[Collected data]

theorem execSread_iff {a : StreamId} {n : BitVec 6} :
    execSread a n s = .next t ↔
      (32 < n.toNat ∧ t = s.raise .illegal)
      ∨ (n.toNat ≤ 32 ∧
        (((s.stream a).remaining < n.toNat ∧ t = s.raise .range)
        ∨ (n.toNat ≤ (s.stream a).remaining
          ∧ t = ((s.setStream a ((s.stream a).advance n.toNat)).setResult
              (bitsToWord ((s.stream a).next n.toNat))).succeed))) := by
  unfold execSread
  rw [complete_ifLegal_iff, decide_eq_false_iff_not, decide_eq_true_iff, Nat.not_le]
  by_cases h : (s.stream a).remaining < n.toNat
  · simp [streamRead, h, Nat.not_le.mpr h, eq_comm]
  · simp [streamRead, h, Nat.not_lt.mp h, eq_comm]

theorem execSwrite_iff {a : StreamId} {n : BitVec 6} :
    execSwrite a n s = .next t ↔
      (32 < n.toNat ∧ t = s.raise .illegal)
      ∨ (n.toNat ≤ 32 ∧
        (((s.stream a).overflows n.toNat = true ∧ t = s.raise .alloc)
        ∨ ((s.stream a).overflows n.toNat = false
          ∧ t = (s.setStream a ((s.stream a).put (s.arg0Bits n.toNat))).succeed))) := by
  unfold execSwrite
  rw [complete_ifLegal_iff, decide_eq_false_iff_not, decide_eq_true_iff, Nat.not_le, State.arg0Bits]
  cases h : (s.stream a).overflows n.toNat <;> simp [streamWrite, h, eq_comm]

theorem execScopy_iff {a b : StreamId} :
    execScopy a b s = .next t ↔
      (a = b ∧ t = s.raise .illegal)
      ∨ (a ≠ b ∧
        (((s.stream b).remaining < s.arg0Nat ∧ t = s.raise .range)
        ∨ (s.arg0Nat ≤ (s.stream b).remaining ∧
          ((s.arg0Nat = 0 ∧ t = s.succeed)
          ∨ (s.arg0Nat ≠ 0 ∧
            (((s.stream a).overflows s.arg0Nat = true ∧ t = s.raise .alloc)
            ∨ ((s.stream a).overflows s.arg0Nat = false
              ∧ t = ((s.setStream b ((s.stream b).advance s.arg0Nat)).setStream a
                  ((s.stream a).put ((s.stream b).next s.arg0Nat))).succeed))))))) := by
  unfold execScopy
  rw [complete_ifLegal_iff, decide_eq_false_iff_not, decide_eq_true_iff, not_not, complete_if_iff, Nat.not_lt, complete_if_iff,
    complete_ok_iff, complete_error_iff]
  by_cases h : s.arg0Nat ≤ (s.stream b).remaining
  · cases h' : (s.stream a).overflows s.arg0Nat <;> simp [streamWrite, Stream.next_length h, h', eq_comm]
  · simp [h]

theorem execSconcat_iff {a b : StreamId} :
    execSconcat a b s = .next t ↔
      (a = b ∧ t = s.raise .illegal)
      ∨ (a ≠ b ∧
        (((s.stream b).count = 0 ∧ t = s.succeed)
        ∨ ((s.stream b).count ≠ 0 ∧
          (((s.stream a).overflows (s.stream b).count = true ∧ t = s.raise .alloc)
          ∨ ((s.stream a).overflows (s.stream b).count = false
            ∧ t = (s.setStream a ((s.stream a).put (s.stream b).bits)).succeed))))) := by
  unfold execSconcat
  rw [complete_ifLegal_iff, decide_eq_false_iff_not, decide_eq_true_iff, not_not, complete_if_iff, complete_ok_iff]
  have hl : (s.stream b).bits.length = (s.stream b).count := rfl
  cases h' : (s.stream a).overflows (s.stream b).count <;> simp [streamWrite, hl, h', eq_comm]

/-! ## 42_gf_rs.md -/

theorem execGfmul_iff {ia ib : Byte} :
    execGfmul ia ib s = .next t ↔ t = (s.setResult (resultByte (gfmul ia ib))).succeed := complete_ok_iff

theorem execPolymod_iff :
    execPolymod s = .next t ↔
      (s.arg1 = 0 ∧ t = s.raise .range) ∨ (s.arg1 ≠ 0 ∧ t = (s.setResult (polymod s.arg0 s.arg1)).succeed) := by
  simp only [execPolymod, complete_if_iff, complete_ok_iff, complete_error_iff, ne_eq]

theorem execRsgen_iff {n : BitVec 6} :
    execRsgen n s = .next t ↔
      (Config.rsMaxK < n.toNat ∧ t = s.raise .range)
      ∨ (n.toNat ≤ Config.rsMaxK
        ∧ t = (s.setRs (lfsrClear { s.rs with k := n.toNat, g := generator n.toNat })).succeed) := by
  simp only [execRsgen, complete_if_iff, complete_ok_iff, complete_error_iff, Nat.not_lt]

theorem execRsclr_iff : execRsclr s = .next t ↔ t = (s.setRs (lfsrClear s.rs)).succeed := complete_ok_iff

theorem execRsfeedi_iff {ib : Byte} : execRsfeedi ib s = .next t ↔ t = (s.setRs (lfsrClock s.rs ib)).succeed :=
  complete_ok_iff

theorem execRsfeed_iff {a : StreamId} :
    execRsfeed a s = .next t ↔
      ((s.stream a).remaining < 8 * s.arg0Nat ∧ t = s.raise .range)
      ∨ (8 * s.arg0Nat ≤ (s.stream a).remaining
        ∧ t = ((s.setStream a ((s.stream a).advance (8 * s.arg0Nat))).setRs
            (lfsrFeed s.rs (takeBytes s.arg0Nat ((s.stream a).next (8 * s.arg0Nat))))).succeed) := by
  unfold execRsfeed
  by_cases h : (s.stream a).remaining < 8 * s.arg0Nat
  · simp [streamRead, h, Nat.not_le.mpr h, eq_comm]
  · simp [streamRead, h, Nat.not_lt.mp h, eq_comm]

theorem execRsemit_iff {a : StreamId} :
    execRsemit a s = .next t ↔
      ((s.stream a).overflows (8 * s.rs.k) = true ∧ t = s.raise .alloc)
      ∨ ((s.stream a).overflows (8 * s.rs.k) = false ∧
        ((s.rs.k = 0 ∧ t = s.succeed)
        ∨ (s.rs.k ≠ 0 ∧ t = (s.setStream a ((s.stream a).put ((ecBytes s.rs).flatMap byteBits))).succeed))) := by
  unfold execRsemit
  rw [complete_if_iff, complete_if_iff, complete_ok_iff, complete_ok_iff, complete_error_iff, Bool.not_eq_true]

theorem execRssyn_iff {a : StreamId} :
    execRssyn a s = .next t ↔
      ((s.stream a).remaining < 8 * s.arg0Nat ∧ t = s.raise .range)
      ∨ (8 * s.arg0Nat ≤ (s.stream a).remaining
        ∧ t = (((s.setStream a ((s.stream a).advance (8 * s.arg0Nat))).setRs
            { s.rs with syn := syndromes s.rs.k (takeBytes s.arg0Nat ((s.stream a).next (8 * s.arg0Nat))) }).setSynz
            (allZeroBelow s.rs.k
              (syndromes s.rs.k (takeBytes s.arg0Nat ((s.stream a).next (8 * s.arg0Nat)))))).succeed) := by
  unfold execRssyn
  by_cases h : (s.stream a).remaining < 8 * s.arg0Nat
  · simp [streamRead, h, Nat.not_le.mpr h, eq_comm]
  · simp [streamRead, h, Nat.not_lt.mp h, eq_comm]

theorem execRsrdg_iff {n : BitVec 6} :
    execRsrdg n s = .next t ↔
      (Config.rsMaxK < n.toNat ∧ t = s.raise .range)
      ∨ (n.toNat ≤ Config.rsMaxK ∧ t = (s.setResult (resultByte (byteAt s.rs.g n.toNat))).succeed) := by
  simp only [execRsrdg, complete_if_iff, complete_ok_iff, complete_error_iff, Nat.not_lt]

theorem execRsrdr_iff {n : BitVec 6} :
    execRsrdr n s = .next t ↔
      (Config.rsMaxK ≤ n.toNat ∧ t = s.raise .range)
      ∨ (n.toNat < Config.rsMaxK ∧ t = (s.setResult (resultByte (byteAt s.rs.r n.toNat))).succeed) := by
  simp only [execRsrdr, complete_if_iff, complete_ok_iff, complete_error_iff, Nat.not_le]

theorem execRsrds_iff {n : BitVec 6} :
    execRsrds n s = .next t ↔
      (Config.rsMaxK ≤ n.toNat ∧ t = s.raise .range)
      ∨ (n.toNat < Config.rsMaxK ∧ t = (s.setResult (resultByte (byteAt s.rs.syn n.toNat))).succeed) := by
  simp only [execRsrds, complete_if_iff, complete_ok_iff, complete_error_iff, Nat.not_le]

/-! ## 43_bch.md -/

theorem execFmtenc_iff {ib : Byte} :
    execFmtenc ib s = .next t ↔
      (32 ≤ ib.toNat ∧ t = s.raise .illegal)
      ∨ (ib.toNat < 32 ∧ t = (s.setResult (fmtword (ib.setWidth 5))).succeed) := by
  unfold execFmtenc
  rw [complete_ifLegal_iff, complete_ok_iff, decide_eq_false_iff_not, decide_eq_true_iff, Nat.not_lt]

theorem execFmtdec_iff :
    execFmtdec s = .next t ↔
      (isFmtWord s.arg0 = false ∧ t = s.raise .range)
      ∨ (isFmtWord s.arg0 = true
        ∧ t = ((s.setResult ((fmtPayload (fmtUnmask s.arg0)).setWidth 32)).setFchk
            (fmtClean (fmtUnmask s.arg0))).succeed) := by
  unfold execFmtdec
  rw [complete_if_iff, complete_ok_iff, complete_error_iff, Bool.not_eq_true, or_comm]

**Task objective**
Reproduce exactly the lines above from the line with "execScopy a b s = .next t ↔" to the line with "unfold execScopy", including both, and add nothing.

**Solution below**
    execScopy a b s = .next t ↔
      (a = b ∧ t = s.raise .illegal)
      ∨ (a ≠ b ∧
        (((s.stream b).remaining < s.arg0Nat ∧ t = s.raise .range)
        ∨ (s.arg0Nat ≤ (s.stream b).remaining ∧
          ((s.arg0Nat = 0 ∧ t = s.succeed)
          ∨ (s.arg0Nat ≠ 0 ∧
            (((s.stream a).overflows s.arg0Nat = true ∧ t = s.raise .alloc)
            ∨ ((s.stream a).overflows s.arg0Nat = false
              ∧ t = ((s.setStream b ((s.stream b).advance s.arg0Nat)).setStream a
                  ((s.stream a).put ((s.stream b).next s.arg0Nat))).succeed))))))) := by
  unfold execScopy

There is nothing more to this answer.